▸ Problem to work on
Once you find the line with "reports := t.mge.reports" in the data that follows, repeat it and every line after it exactly, through the line with "news : ∀ x ∈".

------ Material for the task

-- ==== Sys2Proof/Safety.lean ====
section
/-! DEFINITION. The terms in which claims are made: what a command may leave changed beside its own
effect, what counts as answered and reported, and the bounds that the manual states of every state. -/

namespace Sys2Proof.Machine

/-! ## Answers and reports on their way out -/

/-- The reply a transmit slot holds. -/
def TxSlot.reply? : TxSlot → Option Reply
  | .occupied (.reply r) => some r
  | .transmitting (.reply r) => some r
  | _ => none

/-- The report a transmit slot holds. -/
def TxSlot.report? : TxSlot → Option Report
  | .occupied (.report r) => some r
  | .transmitting (.report r) => some r
  | _ => none

/-- Replies formed and not yet transmitted: in the slots, then in the Reply Queue (R165). -/
def State.outgoing (s : State) : List Reply :=
  s.rch.slots.toList.filterMap TxSlot.reply? ++ s.mge.replies

/-- Reports formed and not yet transmitted: in the slots, then in the Report Queue. -/
def State.outgoingReports (s : State) : List Report :=
  s.rch.slots.toList.filterMap TxSlot.report? ++ s.mge.reports

/-- In `t`, the reply that was the next to be formed in `s` is on its way, with this status and these
result fields. -/
def Answered (s t : State) (kind tag : Byte) (status : Status) (fields : List Byte) : Prop :=
  (⟨s.mge.nextSerial, kind, tag, status, fields⟩ : Reply) ∈ t.outgoing

/-- In `t`, a report of this kind with these fields is on its way. -/
def Reported (t : State) (kind : ReportKind) (fields : List Byte) : Prop :=
  (⟨kind, fields⟩ : Report) ∈ t.outgoingReports

/-- The part is powered and the request stands at the head of the Request Queue. -/
abbrev Stands (s : State) (kind tag : Byte) (ps : List Byte) : Prop :=
  s.powered = true ∧ s.mge.requests.head? = some ⟨kind, tag, ps⟩

/-! ## Frames -/

/-- The items at a class's waiting place, the next to be placed first (R154). -/
def State.queued (s : State) : ItemClass → List Item
  | .reply => s.mge.replies.map .reply
  | .report => s.mge.reports.map .report
  | .motion => s.rch.pendingMotion.toList.map .motion
  | .capture => s.aud.captureQueue.map .capture

/-- Every item on its way out: in the transmit slots, then at the waiting places. -/
def State.items (s : State) : List Item :=
  s.rch.slots.toList.filterMap TxSlot.item ++ s.queued .reply ++ s.queued .report ++ s.queued .motion ++
    s.queued .capture

/-- Nothing but messages has moved: replies and reports formed, placed in slots, granted U0; a full Report
Queue's oldest dropped. Every other piece of state is as in `s`, and nothing that was on its way in `s` is
lost but a report so dropped and counted: a slot keeps its item, an item granted U0 stays with it, and what
waited is still waiting or is in a slot. What is new is replies formed, with their serials, and reports. -/
structure OnlyMessages (s t : State) : Prop where
  osc : t.osc = s.osc
  powered : t.powered = s.powered
  freeIndex : t.freeIndex = s.freeIndex
  tas : t.tas = s.tas
  smp : t.smp = s.smp
  ori : t.ori = s.ori
  fri : t.fri = s.fri
  sco : t.sco = s.sco
  pmg : t.pmg = s.pmg
  cfl : t.cfl = s.cfl
  cst : t.cst = s.cst
  pending : t.pending = s.pending
  aud : t.aud = { s.aud with captureQueue := t.aud.captureQueue }
  captured : t.aud.captureQueue <:+ s.aud.captureQueue
  lnk : t.lnk = { s.lnk with u0 := t.lnk.u0 }
  rch : t.rch = { s.rch with slots := t.rch.slots, pendingMotion := t.rch.pendingMotion }
  mge : t.mge = { s.mge with
    replies := t.mge.replies
    reports := t.mge.reports
    nextSerial := t.mge.nextSerial
    outstanding := t.mge.outstanding
    reportDrops := t.mge.reportDrops }
  turns : t.turns = s.turns
  slots : ∀ (i : Fin 4) (x : Item), (s.rch.slots[i].item = some x → t.rch.slots[i].item = some x) ∧
    (s.rch.slots[i] = .transmitting x → t.rch.slots[i] = .transmitting x)
  sending : s.lnk.u0 ≠ .idle → t.lnk.u0 = s.lnk.u0
  granted : s.lnk.u0 = .idle → t.lnk.u0 = .idle ∨
    ∃ i x e, t.lnk.u0 = .slot i x.frame e ∧ t.rch.slots[i] = .transmitting x
  motion : t.rch.pendingMotion = s.rch.pendingMotion ∨ t.rch.pendingMotion = none
  kept : ∀ x ∈ s.items, x.itemClass ≠ .report → x ∈ t.items
  reportsKept : ∀ x ∈ s.items, x ∈ t.items ∨ s.mge.reportDrops.toNat < t.mge.reportDrops.toNat ∨
    s.mge.reportDrops = BitVec.allOnes 16
  drops : s.mge.reportDrops.toNat ≤ t.mge.reportDrops.toNat
  serials : s.mge.nextSerial ≤ t.mge.nextSerial
  news : ∀ x ∈ t.items, x ∈ s.items ∨ x.itemClass = .report ∨
    ∃ r, x = .reply r ∧ s.mge.nextSerial ≤ r.serial ∧ r.serial < t.mge.nextSerial

/-- The state with summary bits set and nothing else. -/
def State.withBits (s : State) (bits : BitVec 8) : State :=
  s.setMge { s.mge with summary := s.mge.summary ||| bits }

/-! ## Bounds -/

/-- At most the limit of each class is in the transmit slots (R155). -/
def Rch.limitsHold (r : Rch) : Prop := ∀ c : ItemClass, r.holding c ≤ c.limit

/-- The slot whose item U0 is sending is the one slot that is TRANSMITTING, and the classes are within their
limits. In DOWN U0 is off and every slot is empty. Outside it a class that waits below its limit finds no slot
EMPTY, and a U0 that is free, with no loopback running, finds no slot OCCUPIED (R155 to R157, R161, R162). -/
def State.slotsHeld (s : State) : Prop :=
  s.rch.limitsHold ∧
    (∀ i : Fin 4, (∃ item, s.rch.slots[i] = .transmitting item) ↔ ∃ f e, s.lnk.u0 = .slot i f e) ∧
    (s.lnk.state = .down → s.lnk.u0 = .idle ∧ ∀ i : Fin 4, s.rch.slots[i] = .empty) ∧
    (s.lnk.state ≠ .down →
      (∀ c, s.waiting c ≠ none → s.rch.holding c < c.limit → ∀ i : Fin 4, s.rch.slots[i] ≠ .empty) ∧
      (s.lnk.u0 = .idle → s.lnk.suspended = false → ∀ (i : Fin 4) (item : Item),
        s.rch.slots[i] ≠ .occupied item))

/-- The admitted count is the number of requests that wait or are in progress and of replies not yet
transmitted (the request of a Hub Reset counts by its reply), and it is within the admission bound
(R165, R168). -/
def State.admissionHeld (s : State) : Prop :=
  s.mge.admitted = s.mge.requests.length +
      (s.mge.inProgress.filter fun e => !e.resets).length + s.outgoing.length ∧
    s.mge.admitted ≤ 8

/-- The report, capture and playout queues are within their capacities, and the presentation times in
the Playout Queue strictly increase (R98, R109, R168). -/
def State.queuesBounded (s : State) : Prop :=
  s.mge.reports.length ≤ 8 ∧ s.aud.captureQueue.length ≤ 8 ∧ s.aud.queue.length ≤ 16 ∧
    s.aud.queue.Pairwise fun a b => a.time.toNat < b.time.toNat

/-- The Action Table is within its capacity and its ids differ (R8). -/
def Tas.tableOk (t : Tas) : Prop :=
  t.table.length ≤ 16 ∧ (t.table.map Action.id).Nodup

/-- The Action Table stands in table order: due times do not fall, and the GROUPED entries come last (R8). -/
def Tas.tableOrdered (t : Tas) : Prop :=
  t.table.Pairwise fun a b =>
    match a.trigger.due, b.trigger.due with
    | some x, some y => x.toNat ≤ y.toNat
    | none, some _ => False
    | _, none => True

/-- The rings hold at most 64 records, and the same sequence numbers (R31, R46, R47). -/
def State.ringsBounded (s : State) : Prop :=
  s.smp.ring.length ≤ 64 ∧ s.ori.history.length ≤ 64 ∧
    s.smp.ring.map SampleRecord.seq = s.ori.history.map PoseEntry.seq

/-- An eye has at most one FILLING slot and at most one SCANNING slot (R57). -/
def Eye.slotsOk (e : Eye) : Prop :=
  ∀ i j : Fin 3, e.slots[i].state = e.slots[j].state →
    e.slots[i].state = .filling ∨ e.slots[i].state = .scanning → i = j

/-- Neither panel's applied emission lies above the emission cap in force (R93, R126). -/
def State.capHeld (s : State) : Prop :=
  s.sco.panels.left.applied ≤ s.emissionCap ∧ s.sco.panels.right.applied ≤ s.emissionCap

/-- The stage in force is the greatest of the three stages, and the contract is one that a grant can give
(R115, R123). -/
def Pmg.held (p : Pmg) : Prop :=
  p.stage = max (max p.ps p.ts) p.bs ∧ 2000 ≤ p.contract ∧ p.contract ≤ 20000

/-- Every row of the Throttle Table is within its fields' ranges, and the rows obey the three order conditions
(R124). -/
def Pmg.rowsHeld (p : Pmg) : Prop :=
  (∀ i : Fin 4, p.rows[i].emissionCap ≤ 1023 ∧ p.rows[i].minAttenuation ≤ 255) ∧
    ∀ j k : Fin 4, j < k → p.rows[k].emissionCap ≤ p.rows[j].emissionCap ∧
      p.rows[j].minAttenuation ≤ p.rows[k].minAttenuation ∧ p.rows[k].maxRate.hz ≤ p.rows[j].maxRate.hz

/-- An erase or program in progress lies on a page at or above the protect boundary, and a program writes 1 to
64 bytes inside that page (R181). -/
def Cst.opHeld (c : Cst) : Prop :=
  match c.op with
  | .erasing page _ => c.boundary ≤ page ∧ page < 8
  | .programming page offset data _ =>
    c.boundary ≤ page ∧ page < 8 ∧ 1 ≤ data.length ∧ data.length ≤ 64 ∧ offset + data.length ≤ 1024
  | _ => True

/-- The bounds that the manual gives for every state, together. -/
structure State.Bounded (s : State) : Prop where
  queues : s.queuesBounded
  table : s.tas.tableOk
  order : s.tas.tableOrdered
  rings : s.ringsBounded
  eyes : ∀ p, (s.fri.eyes.get p).slotsOk
  cap : s.capHeld
  power : s.pmg.held
  rows : s.pmg.rowsHeld
  level : s.aud.requestedAtt ≤ 255
  store : storeWf s.cst.array = true
  op : s.cst.opHeld

end Sys2Proof.Machine
end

------------

▸ Task output
    reports := t.mge.reports
    nextSerial := t.mge.nextSerial
    outstanding := t.mge.outstanding
    reportDrops := t.mge.reportDrops }
  turns : t.turns = s.turns
  slots : ∀ (i : Fin 4) (x : Item), (s.rch.slots[i].item = some x → t.rch.slots[i].item = some x) ∧
    (s.rch.slots[i] = .transmitting x → t.rch.slots[i] = .transmitting x)
  sending : s.lnk.u0 ≠ .idle → t.lnk.u0 = s.lnk.u0
  granted : s.lnk.u0 = .idle → t.lnk.u0 = .idle ∨
    ∃ i x e, t.lnk.u0 = .slot i x.frame e ∧ t.rch.slots[i] = .transmitting x
  motion : t.rch.pendingMotion = s.rch.pendingMotion ∨ t.rch.pendingMotion = none
  kept : ∀ x ∈ s.items, x.itemClass ≠ .report → x ∈ t.items
  reportsKept : ∀ x ∈ s.items, x ∈ t.items ∨ s.mge.reportDrops.toNat < t.mge.reportDrops.toNat ∨
    s.mge.reportDrops = BitVec.allOnes 16
  drops : s.mge.reportDrops.toNat ≤ t.mge.reportDrops.toNat
  serials : s.mge.nextSerial ≤ t.mge.nextSerial
  news : ∀ x ∈ t.items, x ∈ s.items ∨ x.itemClass = .report ∨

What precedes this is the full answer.